The court pointed out that as the state had the power to prohibit, it might adopt such measures as were reasonably appropriate or needful to render exercise of that power effective; and that considering the notorious difficulties always attendant upon efforts to suppress traffic in liquors, the court was unable to say that the challenged inhibition of their possession was arbitrary and unreasonable or without proper relation to the legitimate legislative purpose, that the right to hold intoxicating liquor for personal use was not one of those fundamental privileges of a citizen of the United States which no state could abridge, and that a contrary view would be incompatible with the undoubted power to prevent manufacture, gift, sale, purchase or transportation of such articles-the only feasible way of getting them. It did not appear in that case when the liquor seized had been acquired but presumably after the prohibitory act.
In Barbour v. Georgia, 249 U.S. 454, 39 S.C.t. 316, 63 L. Ed. 704, it was held that the Georgia prohibitory law, approved November 18, 1915, but which did not become effective until May 1, 1916, was not invalid under the Fourteenth Amendment when applied to the possession of liquor by one who had acquired it after the approval of the law and before it became effective.
These cases it is said do not apply because the liquor here was lawfully acquired by Samuels before the act of 1917 making it unlawful for one to be possessed of liquor in his residence for use of his family and his guests.

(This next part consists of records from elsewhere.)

/-! ### afterTick -/

@[simp] theorem afterTick_st (t : State) : (afterTick t).st = t.st := rfl
@[simp] theorem afterTick_cmd (t : State) : (afterTick t).cmd = t.cmd := rfl
@[simp] theorem afterTick_wdata (t : State) : (afterTick t).wdata = t.wdata := rfl
@[simp] theorem afterTick_hdr (t : State) : (afterTick t).hdr = t.hdr := rfl
@[simp] theorem afterTick_hresp (t : State) : (afterTick t).hresp = t.hresp := rfl
@[simp] theorem afterTick_ack (t : State) : (afterTick t).ack = t.ack := rfl
@[simp] theorem afterTick_rdata (t : State) : (afterTick t).rdata = t.rdata := rfl
@[simp] theorem afterTick_rpar (t : State) : (afterTick t).rpar = t.rpar := rfl
@[simp] theorem afterTick_outcome (t : State) : (afterTick t).outcome = t.outcome := rfl
@[simp] theorem afterTick_seq (t : State) : (afterTick t).seq = t.seq := rfl
@[simp] theorem afterTick_seqIdx (t : State) : (afterTick t).seqIdx = t.seqIdx := rfl
@[simp] theorem afterTick_slots (t : State) : (afterTick t).slots = t.slots := rfl
@[simp] theorem afterTick_count (t : State) : (afterTick t).count = t.count := rfl
@[simp] theorem afterTick_bitOrder (t : State) : (afterTick t).bitOrder = t.bitOrder := rfl
@[simp] theorem afterTick_phase (t : State) : (afterTick t).phase = t.phase := rfl
@[simp] theorem afterTick_txq (t : State) : (afterTick t).txq = t.txq := rfl
@[simp] theorem afterTick_shifter (t : State) : (afterTick t).shifter = t.shifter := rfl
@[simp] theorem afterTick_rxq (t : State) : (afterTick t).rxq = t.rxq := rfl
@[simp] theorem afterTick_trace (t : State) : (afterTick t).trace = t.trace := rfl
@[simp] theorem afterTick_tornDown (t : State) : (afterTick t).tornDown = t.tornDown := rfl
@[simp] theorem afterTick_port (t : State) : (afterTick t).port = t.port := rfl
@[simp] theorem afterTick_turn (t : State) : (afterTick t).turn = nextTurn t := rfl
@[simp] theorem afterTick_draws (t : State) : (afterTick t).draws = t.draws + 1 := rfl

/-! ### populate -/

@[simp] theorem State.populate_st (s : State) (fs : List Frame) : (s.populate fs).st = s.st := by
  unfold State.populate; split <;> rfl
@[simp] theorem State.populate_cmd (s : State) (fs : List Frame) : (s.populate fs).cmd = s.cmd := by
  unfold State.populate; split <;> rfl
@[simp] theorem State.populate_wdata (s : State) (fs : List Frame) : (s.populate fs).wdata = s.wdata := by
  unfold State.populate; split <;> rfl
@[simp] theorem State.populate_hdr (s : State) (fs : List Frame) : (s.populate fs).hdr = s.hdr := by
  unfold State.populate; split <;> rfl
@[simp] theorem State.populate_hresp (s : State) (fs : List Frame) : (s.populate fs).hresp = s.hresp := by
  unfold State.populate; split <;> rfl
@[simp] theorem State.populate_ack (s : State) (fs : List Frame) : (s.populate fs).ack = s.ack := by
  unfold State.populate; split <;> rfl
@[simp] theorem State.populate_rdata (s : State) (fs : List Frame) : (s.populate fs).rdata = s.rdata := by
  unfold State.populate; split <;> rfl
@[simp] theorem State.populate_rpar (s : State) (fs : List Frame) : (s.populate fs).rpar = s.rpar := by
  unfold State.populate; split <;> rfl
@[simp] theorem State.populate_outcome (s : State) (fs : List Frame) : (s.populate fs).outcome = s.outcome := by
  unfold State.populate; split <;> rfl
@[simp] theorem State.populate_seq (s : State) (fs : List Frame) : (s.populate fs).seq = s.seq := by
  unfold State.populate; split <;> rfl
@[simp] theorem State.populate_seqIdx (s : State) (fs : List Frame) : (s.populate fs).seqIdx = s.seqIdx := by
  unfold State.populate; split <;> rfl
@[simp] theorem State.populate_bitOrder (s : State) (fs : List Frame) : (s.populate fs).bitOrder = s.bitOrder := by
  unfold State.populate; split <;> rfl
@[simp] theorem State.populate_phase (s : State) (fs : List Frame) : (s.populate fs).phase = s.phase := by
  unfold State.populate; split <;> rfl
@[simp] theorem State.populate_txq (s : State) (fs : List Frame) : (s.populate fs).txq = s.txq := by
  unfold State.populate; split <;> rfl
@[simp] theorem State.populate_shifter (s : State) (fs : List Frame) : (s.populate fs).shifter = s.shifter := by
  unfold State.populate; split <;> rfl
@[simp] theorem State.populate_rxq (s : State) (fs : List Frame) : (s.populate fs).rxq = s.rxq := by
  unfold State.populate; split <;> rfl
@[simp] theorem State.populate_trace (s : State) (fs : List Frame) : (s.populate fs).trace = s.trace := by
  unfold State.populate; split <;> rfl
@[simp] theorem State.populate_tornDown (s : State) (fs : List Frame) : (s.populate fs).tornDown = s.tornDown := by
  unfold State.populate; split <;> rfl
@[simp] theorem State.populate_port (s : State) (fs : List Frame) : (s.populate fs).port = s.port := by
  unfold State.populate; split <;> rfl
@[simp] theorem State.populate_turn (s : State) (fs : List Frame) : (s.populate fs).turn = s.turn := by
  unfold State.populate; split <;> rfl
@[simp] theorem State.populate_draws (s : State) (fs : List Frame) : (s.populate fs).draws = s.draws := by
  unfold State.populate; split <;> rfl

theorem State.populate_slots (s : State) (fs : List Frame) (h : fs.length ≤ fifoDepth) :
    (s.populate fs).slots = populateSlots fs s.slots := by
  simp [State.populate, h]

theorem State.populate_count (s : State) (fs : List Frame) (h : fs.length ≤ fifoDepth) :
    (s.populate fs).count = fs.length := by
  simp [State.populate, h]

/-! ### what the ports show -/

theorem State.not_busy_iff (s : State) : s.busy = false ↔ s.txq = [] ∧ s.shifter = none := by
  cases h : s.txq <;> cases h' : s.shifter <;> simp [State.busy, h, h']

@[simp] theorem State.afterMove_busy (t : State) : (afterMove t).busy = t.busy := rfl

@[simp] theorem State.afterTick_busy (t : State) : (afterTick t).busy = t.busy := rfl

/-! ### reading `wdata`, and the latched command -/

/-- A command that uses `wdata` is a TRANSFER with RnW = 0, and no other is. -/
theorem usesWdata_iff (c : Byte) : usesWdata c = true ↔ isTransfer c = true ∧ fieldRnW c = false := by
  simp [usesWdata]

theorem State.readWdata_accept (s : State) (c : Byte) (d : Word) :
    (s.accept c d).readWdata = if usesWdata c then .ok d else .error (.invalidRegister .wdata) := rfl

/-- A read of `wdata` looks at `cmd` and `wdata` only. -/
theorem State.readWdata_congr {s t : State} (hc : t.cmd = s.cmd) (hd : t.wdata = s.wdata) : t.readWdata = s.readWdata := by
  simp [State.readWdata, hc, hd]

theorem State.readWdata_ok_iff (s : State) (d : Word) :
    s.readWdata = .ok d ↔ s.wdata = some d ∧ ∃ c, s.cmd = some c ∧ usesWdata c = true := by
  cases hc : s.cmd with
  | none => simp [State.readWdata, hc]
  | some c =>
    cases hd : s.wdata <;> cases hu : usesWdata c <;> simp [State.readWdata, hc, hd, hu, validOr]

theorem State.latched_iff (s : State) (c : Byte) (d : Word) :
    s.latched c d = true ↔ s.cmd = some c ∧ (usesWdata c = true → s.wdata = some d) := by
  cases hu : usesWdata c <;> simp [State.latched, hu]

theorem State.cmd_of_latched {s : State} {c : Byte} {d : Word} (h : s.latched c d = true) : s.cmd = some c :=
  ((s.latched_iff c d).1 h).1

/-- The data of the latched write is what a read of `wdata` gives. -/
theorem State.readWdata_of_latched {s : State} {c : Byte} {d : Word} (h : s.latched c d = true) (hu : usesWdata c = true) :
    s.readWdata = .ok d :=
  (s.readWdata_ok_iff d).2 ⟨((s.latched_iff c d).1 h).2 hu, c, State.cmd_of_latched h, hu⟩

/-- The data word the engine takes for the latched command makes that command the one latched. -/
theorem State.latched_of_requestData {s : State} {c : Byte} {d : Word} (hc : s.cmd = some c) (h : s.requestData c = .ok d) :
    s.latched c d = true := by
  rw [State.latched_iff]
  refine ⟨hc, fun hu => ?_⟩
  rw [State.requestData, if_pos hu, State.readWdata_ok_iff] at h
  exact h.1

theorem mapNext_eq_next {f : State → State} {o : Host.Outcome State Fault Refusal} {t : State}
    (h : mapNext f o = .next t) : ∃ u, o = .next u ∧ t = f u := by
  cases o with
  | next u => exact ⟨u, rfl, by simpa [mapNext] using h.symm⟩
  | fault r => simp [mapNext] at h
  | refused r => simp [mapNext] at h

end Sys2Proof.Machine
end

In Mugler v. Kansas, 123 U.S. 623, 8 S.C.t. 273, 31 L. Ed. 205, it appeared that the breweries, the use of which as such was enjoined as a nuisance, and the beer the sale of which was also enjoined, were owned by Mugler before the Prohibition Act, making both unlawful. In answering the argument that even if the state might prohibit the use and sale, compensation should be made for them before putting it into effect to accord with the Fourteenth Amendment, Mr. Justice Harlan, speaking for the court, said:
'As already stated, the present case must be governed by principles that do not involve the power of eminent domain, in the exercise of which property may not be taken for public use without compensation. A prohibition simply upon the use of property for purposes that are declared, by valid legislation, to be injurious to the health, morals, or safety of the community, cannot, in any just sense, be deemed a taking or an appropriation of property for the public benefit. Such legislation does not disturb the owner in the control or use of his property for lawful purposes, nor restrict his right to dispose of it, but is only a declaration by the state that its use by any one, for certain forbidden purposes, is prejudicial to the public interests. Nor can legislation of that character come within the Fourteenth Amendment, in any case, unless it is apparent that its real object is not to protect the community, or to promote the general well-being, but, under the guise of police regulation, to deprive the owner of his liberty and property, without due process of law. The power which the states have of prohibiting such use by individuals of their property as will be prejudicial to the health, the morals, or the safety of the public, is not-and, consistently with the existence and safety of organized society, cannot be-burdened with the condition that the state must compensate such individual owners for pecuniary losses they may sustain, by reason of their not being permitted, by a noxious use of their property, to inflict injury upon the community. The exercise of the police power by the destruction of property which is itself a public nuisance, or the prohibition of its use in a particular way, whereby its value becomes depreciated, is very different from taking property for public use, or from depriving a person of his property without due process of law. In the one case, a nuisance only is abated; in the other, unoffending property is taken away from an innocent owner.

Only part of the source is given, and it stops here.